*** Begin section ***

theorem Dev.openGens_open (tb ev stamp : Nat) (p : Fin 18) (w : Fin 4) (ho : d.opensAt p w tb ev = true) :
    (((d.openGens tb ev stamp).spn p).win w).opened = true := by
  rw [Dev.openGens_eq]
  exact Dev.openSpindles_open tb ev stamp range18_lt (List.mem_range.mpr p.isLt) w.isLt ho

/-! ### Loops, lanes, decimators and records at the event -/

theorem Dev.eventStands_loopEvents (tb ev stamp : Nat) : d.eventStands (d.loopEvents tb ev stamp) := by
  refine .foldl fun p _ e => .foldl fun l _ e => ?_
  dsimp only
  split
  · unfold Dev.loopEvent
    dsimp only
    split
    · exact ⟨fun _ _ => rfl, rfl, rfl, rfl, rfl, fun _ => rfl, fun _ _ h => h⟩
    · exact .rfl
  · exact .rfl

theorem Dev.sk_loopEvents (tb ev stamp : Nat) : (d.loopEvents tb ev stamp).sk = d.sk := by
  refine Dev.foldl_stands Dev.sk (fun e p => Dev.foldl_stands Dev.sk (fun e l => ?_) _ _) _ _
  dsimp only
  unfold Dev.loopEvent
  dsimp only
  split_ifs <;> rfl

theorem cnv_not_tb {k : Nat} (hk : k < 18) : ¬tbReg (Reg.CNV_STAT k) ∧ ¬tbReg (Reg.CNV_TLCNT k) ∧ ¬tbReg (Reg.CNV_SEQ k) := by
  simp only [tbReg, Reg.CNV_STAT, Reg.CNV_TLCNT, Reg.CNV_SEQ]; omega

theorem Dev.eventStands.modLane (h : d.eventStands e) (k : Nat) (g : Lane → Lane) : d.eventStands (e.modLane k g) :=
  ⟨h.regs, h.pt, h.pl, h.fl, h.bobbins, h.v, h.opened⟩

theorem Dev.eventStands_trigger {k : Nat} (hk : k < 18) (b : Bool) : d.eventStands (d.trigger k b) := by
  obtain ⟨hstat, hcnt, hseq⟩ := cnv_not_tb hk
  have htake : d.eventStands (d.takeTrigger k) := by
    unfold Dev.takeTrigger
    dsimp only
    split_ifs
    · exact .rfl
    · exact ((Dev.eventStands.rfl.bit hstat 8 true).set hcnt _).raise _ _
    · exact .rfl
    · split
      · exact ((Dev.eventStands.rfl.set hseq _).modLane k _).modLane k _
      · exact ((Dev.eventStands.rfl.set hseq _).modLane k _).modLane k _
  unfold Dev.trigger
  split
  · exact Dev.eventStands.rfl.modLane k _
  · exact htake.modLane k _

theorem Dev.eventStands_laneTriggers (tb ev : Nat) : d.eventStands (d.laneTriggers tb ev) := by
  refine .foldl fun k hk e => ?_
  dsimp only
  split
  · exact Dev.eventStands_trigger (List.mem_range.mp hk) true
  · exact .rfl

theorem Dev.sk_trigger (k : Nat) (b : Bool) : (d.trigger k b).sk = d.sk := by
  have htake : (d.takeTrigger k).sk = d.sk := by
    unfold Dev.takeTrigger
    dsimp only
    split_ifs
    · rfl
    · exact (Dev.raise_sk ..).trans rfl
    · rfl
    · split <;> rfl
  unfold Dev.trigger
  split
  · rfl
  · exact htake

theorem Dev.sk_laneTriggers (tb ev : Nat) : (d.laneTriggers tb ev).sk = d.sk := by
  refine Dev.foldl_stands Dev.sk (fun e k => ?_) _ _
  dsimp only
  split
  · exact Dev.sk_trigger k true
  · rfl

theorem Dev.eventStands_sdmArm (tb ev : Nat) : d.eventStands (d.sdmArm tb ev) := by
  refine .foldl fun n _ e => ?_
  dsimp only
  split
  · exact .of_parts (fun _ _ => rfl) rfl rfl rfl rfl
  · exact .rfl

theorem Dev.sk_sdmArm (tb ev : Nat) : (d.sdmArm tb ev).sk = d.sk := by
  refine Dev.foldl_stands Dev.sk (fun e k => ?_) _ _
  dsimp only
  split <;> rfl

/-- A draw that at its end writes no timebase register. -/
def positionDraw (x : Draw) : Prop := (∃ a i, x.tag = .position a i ∧ ¬tbReg a) ∨ ∃ n, x.tag = .prefetch n

theorem traffic_eventStands : Traffic (fun _ => True) positionDraw Dev.eventStands where
  banks _ _ := trivial
  refl _ := .rfl
  trans := .trans
  step h := by
    refine ⟨fun a ha => h.noted a fun hm => ?_, h.pt, h.pl, h.fl, h.bobbins, fun p => ?_, fun p w ho => ?_⟩
    · revert ha
      simp only [noteRegs, List.mem_cons, List.not_mem_nil, or_false] at hm
      rcases hm with rfl | rfl | rfl | rfl <;> exact fun ha => absurd ha (by unfold tbReg; decide)
    · obtain ⟨live, hl⟩ := h.spn p
      rw [hl]
    · obtain ⟨live, hl⟩ := h.spn p
      rw [hl]
      exact ho
  draws _ _ _ := .of_parts (fun _ _ => rfl) rfl rfl rfl rfl
  hank _ _ _ _ _ _ := .of_parts (fun _ _ => rfl) rfl rfl rfl rfl
  lost _ _ _ _ _ _ := Dev.eventStands.rfl.bit (by unfold tbReg; decide) 5 true
  bytes d _ a bs _ _ _ := by
    obtain ⟨m, hm⟩ := Dev.setBytes_eq (d := d) (bs := bs) a
    rw [hm]
    exact .of_parts (fun _ _ => rfl) rfl rfl rfl rfl
  tag d x st data got hx := by
    rcases hx with ⟨a, i, hx, ha⟩ | ⟨n, hx⟩
    · rw [hx, Dev.tagEnd]
      split
      · exact .rfl
      · exact Dev.eventStands.rfl.bit ha i true
    · rw [hx, Dev.tagEnd]
      exact Dev.eventStands.rfl.modWhorl ..
  moved hx hl := by rwa [positionDraw, hl.tag]
  fetch _ _ _ _ _ := .inr ⟨_, rfl⟩

theorem Dev.moves_record (port addr werr : Nat) (ws : List Nat) {stat : Nat} (hs : ¬tbReg stat) :
    d.moves (fun _ => True) positionDraw Dev.eventStands (d.record port addr stat werr ws) := by
  have hput := traffic_eventStands.moves_postStore (d := d) (req := d.laneOf port) (cls := 0) (loop := none) (entry := false) (a := addr * 16)
    (bs := ws.flatMap fun w => bytesOfWord (BitVec.ofNat 32 w)) (gaps := []) (tag := .position stat werr)
    (.inl ⟨stat, werr, rfl, hs⟩)
  unfold Dev.record
  dsimp only
  split
  · exact traffic_eventStands.moves_trans hput
      (traffic_eventStands.moves_of_draws (Dev.eventStands.rfl.bit hs werr true) rfl)
  · exact hput

theorem posEstat_not_tb {k : Nat} (hk : k < 4) : ¬tbReg (Reg.POS_ESTAT k) := by simp only [tbReg, Reg.POS_ESTAT]; omega
theorem posHstat_not_tb {k : Nat} (hk : k < 10) : ¬tbReg (Reg.POS_HSTAT k) := by simp only [tbReg, Reg.POS_HSTAT]; omega

theorem Dev.moves_encRecord {k : Nat} (hk : k < 4) : d.moves (fun _ => True) positionDraw Dev.eventStands (d.encRecord k) :=
  traffic_eventStands.moves_trans (Dev.moves_record _ _ _ _ (posEstat_not_tb hk))
    (traffic_eventStands.moves_of_draws (.of_parts (fun _ _ => rfl) rfl rfl rfl rfl) rfl)

theorem Dev.moves_hallRecord {k : Nat} (hk : k < 10) : d.moves (fun _ => True) positionDraw Dev.eventStands (d.hallRecord k) :=
  traffic_eventStands.moves_trans (Dev.moves_record _ _ _ _ (posHstat_not_tb hk))
    (traffic_eventStands.moves_of_draws (.of_parts (fun _ _ => rfl) rfl rfl rfl rfl) rfl)

theorem Dev.moves_cpcRecord : d.moves (fun _ => True) positionDraw Dev.eventStands d.cpcRecord :=
  traffic_eventStands.moves_trans (Dev.moves_record _ _ _ _ (by unfold tbReg; decide))
    (traffic_eventStands.moves_of_draws (.of_parts (fun _ _ => rfl) rfl rfl rfl rfl) rfl)

/-- Records of the units of a list, where each leaves what an event leaves. -/
theorem Dev.moves_recordsOf {g : Dev → Nat → Dev} {due : Dev → Nat → Bool} {xs : List Nat} (d : Dev)
    (hg : ∀ x ∈ xs, ∀ e : Dev, e.moves (fun _ => True) positionDraw Dev.eventStands (g e x)) :
    d.moves (fun _ => True) positionDraw Dev.eventStands (xs.foldl (fun e x => if due e x then g e x else e) d) := by
  induction xs generalizing d with
  | nil => exact traffic_eventStands.moves_refl
  | cons x xs ih =>
    refine traffic_eventStands.moves_trans ?_ (ih _ fun y hy => hg y (List.mem_cons_of_mem _ hy))
    dsimp only
    split
    · exact hg x List.mem_cons_self d
    · exact traffic_eventStands.moves_refl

*** End section ***

__WHAT TO WORK ON__
Read through the entries and count the lines where "refine" appears; respond with the number only.

__REPLY__
8